- _Exercise requirements_
Which lines in the data below contain the word "processes"? Return each of them.

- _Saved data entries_
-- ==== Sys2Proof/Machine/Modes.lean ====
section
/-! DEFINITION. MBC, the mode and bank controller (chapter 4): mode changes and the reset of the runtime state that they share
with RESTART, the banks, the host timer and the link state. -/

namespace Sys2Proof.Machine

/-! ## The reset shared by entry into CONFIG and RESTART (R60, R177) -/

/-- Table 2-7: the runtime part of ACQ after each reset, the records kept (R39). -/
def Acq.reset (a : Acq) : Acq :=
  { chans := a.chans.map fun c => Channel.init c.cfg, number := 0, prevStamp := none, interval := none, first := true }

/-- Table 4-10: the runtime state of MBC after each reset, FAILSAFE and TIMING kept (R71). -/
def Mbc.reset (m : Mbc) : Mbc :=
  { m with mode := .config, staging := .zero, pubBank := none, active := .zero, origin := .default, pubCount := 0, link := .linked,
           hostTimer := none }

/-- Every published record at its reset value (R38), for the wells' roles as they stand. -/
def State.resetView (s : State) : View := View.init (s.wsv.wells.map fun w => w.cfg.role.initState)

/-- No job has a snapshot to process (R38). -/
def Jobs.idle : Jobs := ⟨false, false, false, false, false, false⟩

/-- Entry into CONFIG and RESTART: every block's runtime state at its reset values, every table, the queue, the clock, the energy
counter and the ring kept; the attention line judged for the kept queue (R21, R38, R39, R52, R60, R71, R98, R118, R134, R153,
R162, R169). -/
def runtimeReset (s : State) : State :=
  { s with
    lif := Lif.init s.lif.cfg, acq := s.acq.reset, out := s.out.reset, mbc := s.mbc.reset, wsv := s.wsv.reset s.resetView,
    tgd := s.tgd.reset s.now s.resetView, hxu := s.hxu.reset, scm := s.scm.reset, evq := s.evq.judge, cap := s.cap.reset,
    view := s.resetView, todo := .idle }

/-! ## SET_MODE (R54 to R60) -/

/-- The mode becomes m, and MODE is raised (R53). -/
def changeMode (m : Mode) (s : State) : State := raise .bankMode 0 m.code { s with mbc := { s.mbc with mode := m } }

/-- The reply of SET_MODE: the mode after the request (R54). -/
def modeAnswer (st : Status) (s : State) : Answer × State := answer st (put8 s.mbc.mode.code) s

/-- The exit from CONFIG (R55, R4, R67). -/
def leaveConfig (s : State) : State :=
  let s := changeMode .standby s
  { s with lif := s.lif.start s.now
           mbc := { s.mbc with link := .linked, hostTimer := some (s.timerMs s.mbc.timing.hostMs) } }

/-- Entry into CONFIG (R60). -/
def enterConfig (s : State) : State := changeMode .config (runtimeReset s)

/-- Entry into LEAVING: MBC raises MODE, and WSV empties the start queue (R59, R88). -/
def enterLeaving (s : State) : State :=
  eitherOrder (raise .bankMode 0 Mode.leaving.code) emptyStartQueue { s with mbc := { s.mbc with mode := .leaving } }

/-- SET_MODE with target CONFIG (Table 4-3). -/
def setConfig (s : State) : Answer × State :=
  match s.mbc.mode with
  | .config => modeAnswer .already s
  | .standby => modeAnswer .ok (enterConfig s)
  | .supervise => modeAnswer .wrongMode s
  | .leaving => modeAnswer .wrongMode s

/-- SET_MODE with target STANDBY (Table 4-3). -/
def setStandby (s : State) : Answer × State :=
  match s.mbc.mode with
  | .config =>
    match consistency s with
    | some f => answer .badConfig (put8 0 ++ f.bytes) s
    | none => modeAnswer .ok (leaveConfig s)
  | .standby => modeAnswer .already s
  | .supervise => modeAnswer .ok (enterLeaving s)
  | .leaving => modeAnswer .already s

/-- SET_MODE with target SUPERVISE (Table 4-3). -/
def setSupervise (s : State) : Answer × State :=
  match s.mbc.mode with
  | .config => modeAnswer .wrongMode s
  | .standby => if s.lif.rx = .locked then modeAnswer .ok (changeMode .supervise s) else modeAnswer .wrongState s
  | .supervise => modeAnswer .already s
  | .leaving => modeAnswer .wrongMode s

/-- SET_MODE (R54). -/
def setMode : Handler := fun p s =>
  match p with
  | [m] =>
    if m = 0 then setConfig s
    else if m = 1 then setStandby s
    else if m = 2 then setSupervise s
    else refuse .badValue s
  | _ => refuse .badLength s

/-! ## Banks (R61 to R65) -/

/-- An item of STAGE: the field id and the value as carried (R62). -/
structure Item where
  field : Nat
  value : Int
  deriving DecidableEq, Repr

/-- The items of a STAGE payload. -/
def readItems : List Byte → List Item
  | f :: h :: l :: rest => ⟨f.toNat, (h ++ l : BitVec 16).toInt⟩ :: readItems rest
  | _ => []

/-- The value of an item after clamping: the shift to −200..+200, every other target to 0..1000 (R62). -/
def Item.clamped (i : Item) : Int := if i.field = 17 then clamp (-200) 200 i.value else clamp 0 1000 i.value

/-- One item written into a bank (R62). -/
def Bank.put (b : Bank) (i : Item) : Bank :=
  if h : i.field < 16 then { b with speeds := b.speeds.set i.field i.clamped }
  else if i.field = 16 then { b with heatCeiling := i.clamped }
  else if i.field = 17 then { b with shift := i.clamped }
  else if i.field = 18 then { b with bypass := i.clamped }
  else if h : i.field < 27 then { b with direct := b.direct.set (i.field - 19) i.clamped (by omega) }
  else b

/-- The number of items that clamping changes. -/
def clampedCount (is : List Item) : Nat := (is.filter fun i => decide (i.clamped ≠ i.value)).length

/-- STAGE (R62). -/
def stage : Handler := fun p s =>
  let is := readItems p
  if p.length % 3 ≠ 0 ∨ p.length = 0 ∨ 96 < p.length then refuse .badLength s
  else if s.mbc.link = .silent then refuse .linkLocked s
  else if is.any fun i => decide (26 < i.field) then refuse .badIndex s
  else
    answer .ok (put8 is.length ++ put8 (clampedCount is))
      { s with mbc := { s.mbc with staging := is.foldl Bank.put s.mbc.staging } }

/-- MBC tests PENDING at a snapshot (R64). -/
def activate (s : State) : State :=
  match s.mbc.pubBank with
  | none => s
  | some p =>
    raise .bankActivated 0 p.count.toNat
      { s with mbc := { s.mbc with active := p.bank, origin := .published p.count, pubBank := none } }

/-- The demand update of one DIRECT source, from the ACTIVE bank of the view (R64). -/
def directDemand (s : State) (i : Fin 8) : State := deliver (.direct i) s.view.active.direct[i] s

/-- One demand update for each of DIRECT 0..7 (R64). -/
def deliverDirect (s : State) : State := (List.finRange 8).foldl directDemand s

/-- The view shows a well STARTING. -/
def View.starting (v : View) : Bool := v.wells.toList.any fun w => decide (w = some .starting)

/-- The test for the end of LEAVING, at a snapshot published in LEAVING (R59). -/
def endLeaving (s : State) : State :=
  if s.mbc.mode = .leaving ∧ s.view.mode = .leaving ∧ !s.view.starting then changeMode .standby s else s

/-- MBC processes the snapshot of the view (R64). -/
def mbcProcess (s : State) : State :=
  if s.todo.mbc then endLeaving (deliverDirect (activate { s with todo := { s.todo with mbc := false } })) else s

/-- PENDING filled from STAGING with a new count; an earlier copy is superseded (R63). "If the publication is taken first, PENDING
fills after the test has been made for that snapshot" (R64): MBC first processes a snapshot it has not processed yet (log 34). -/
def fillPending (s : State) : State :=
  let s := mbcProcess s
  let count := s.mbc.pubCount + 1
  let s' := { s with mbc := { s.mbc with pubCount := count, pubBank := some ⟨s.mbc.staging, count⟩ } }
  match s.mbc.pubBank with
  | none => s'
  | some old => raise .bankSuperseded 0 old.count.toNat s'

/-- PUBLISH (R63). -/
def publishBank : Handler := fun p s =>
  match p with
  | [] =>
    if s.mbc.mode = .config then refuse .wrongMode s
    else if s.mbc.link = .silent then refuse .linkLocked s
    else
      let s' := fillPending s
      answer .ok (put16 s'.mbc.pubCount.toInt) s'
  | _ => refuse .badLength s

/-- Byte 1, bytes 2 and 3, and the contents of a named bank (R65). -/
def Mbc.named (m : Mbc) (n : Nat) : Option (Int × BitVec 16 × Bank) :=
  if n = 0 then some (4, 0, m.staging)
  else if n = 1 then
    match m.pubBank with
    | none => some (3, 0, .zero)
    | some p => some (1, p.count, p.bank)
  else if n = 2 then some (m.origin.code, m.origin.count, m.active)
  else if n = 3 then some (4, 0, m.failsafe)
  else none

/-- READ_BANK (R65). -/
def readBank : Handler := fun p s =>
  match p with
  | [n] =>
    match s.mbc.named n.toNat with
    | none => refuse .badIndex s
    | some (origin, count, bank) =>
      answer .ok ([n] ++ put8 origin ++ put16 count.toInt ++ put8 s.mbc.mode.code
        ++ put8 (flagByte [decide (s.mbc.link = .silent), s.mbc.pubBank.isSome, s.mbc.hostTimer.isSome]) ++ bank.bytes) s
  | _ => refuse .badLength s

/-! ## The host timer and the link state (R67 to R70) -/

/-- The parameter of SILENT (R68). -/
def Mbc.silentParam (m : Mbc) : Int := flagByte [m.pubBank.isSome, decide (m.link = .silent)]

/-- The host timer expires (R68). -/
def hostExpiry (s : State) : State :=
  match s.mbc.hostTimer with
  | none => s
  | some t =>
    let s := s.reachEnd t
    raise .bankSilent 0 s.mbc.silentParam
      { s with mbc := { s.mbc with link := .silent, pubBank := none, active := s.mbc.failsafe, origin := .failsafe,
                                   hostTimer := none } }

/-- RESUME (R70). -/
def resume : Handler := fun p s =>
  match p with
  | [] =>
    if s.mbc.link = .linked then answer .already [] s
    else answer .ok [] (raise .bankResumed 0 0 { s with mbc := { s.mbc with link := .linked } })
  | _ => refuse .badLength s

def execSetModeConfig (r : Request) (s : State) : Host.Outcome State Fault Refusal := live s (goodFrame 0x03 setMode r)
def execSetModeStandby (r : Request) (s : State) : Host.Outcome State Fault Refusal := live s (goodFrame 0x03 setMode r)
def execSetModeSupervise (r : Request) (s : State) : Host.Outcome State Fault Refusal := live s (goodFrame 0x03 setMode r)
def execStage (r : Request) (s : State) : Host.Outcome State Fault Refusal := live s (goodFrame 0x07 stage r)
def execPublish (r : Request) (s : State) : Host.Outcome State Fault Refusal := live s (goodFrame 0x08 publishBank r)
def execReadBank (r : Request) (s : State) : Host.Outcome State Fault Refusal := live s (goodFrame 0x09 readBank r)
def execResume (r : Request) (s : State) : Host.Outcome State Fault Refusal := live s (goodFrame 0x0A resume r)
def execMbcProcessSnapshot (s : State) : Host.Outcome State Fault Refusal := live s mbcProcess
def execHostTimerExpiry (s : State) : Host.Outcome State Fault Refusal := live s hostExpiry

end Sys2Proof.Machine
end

- _Task answer_
/-- MBC processes the snapshot of the view (R64). -/
fills after the test has been made for that snapshot" (R64): MBC first processes a snapshot it has not processed yet (log 34). -/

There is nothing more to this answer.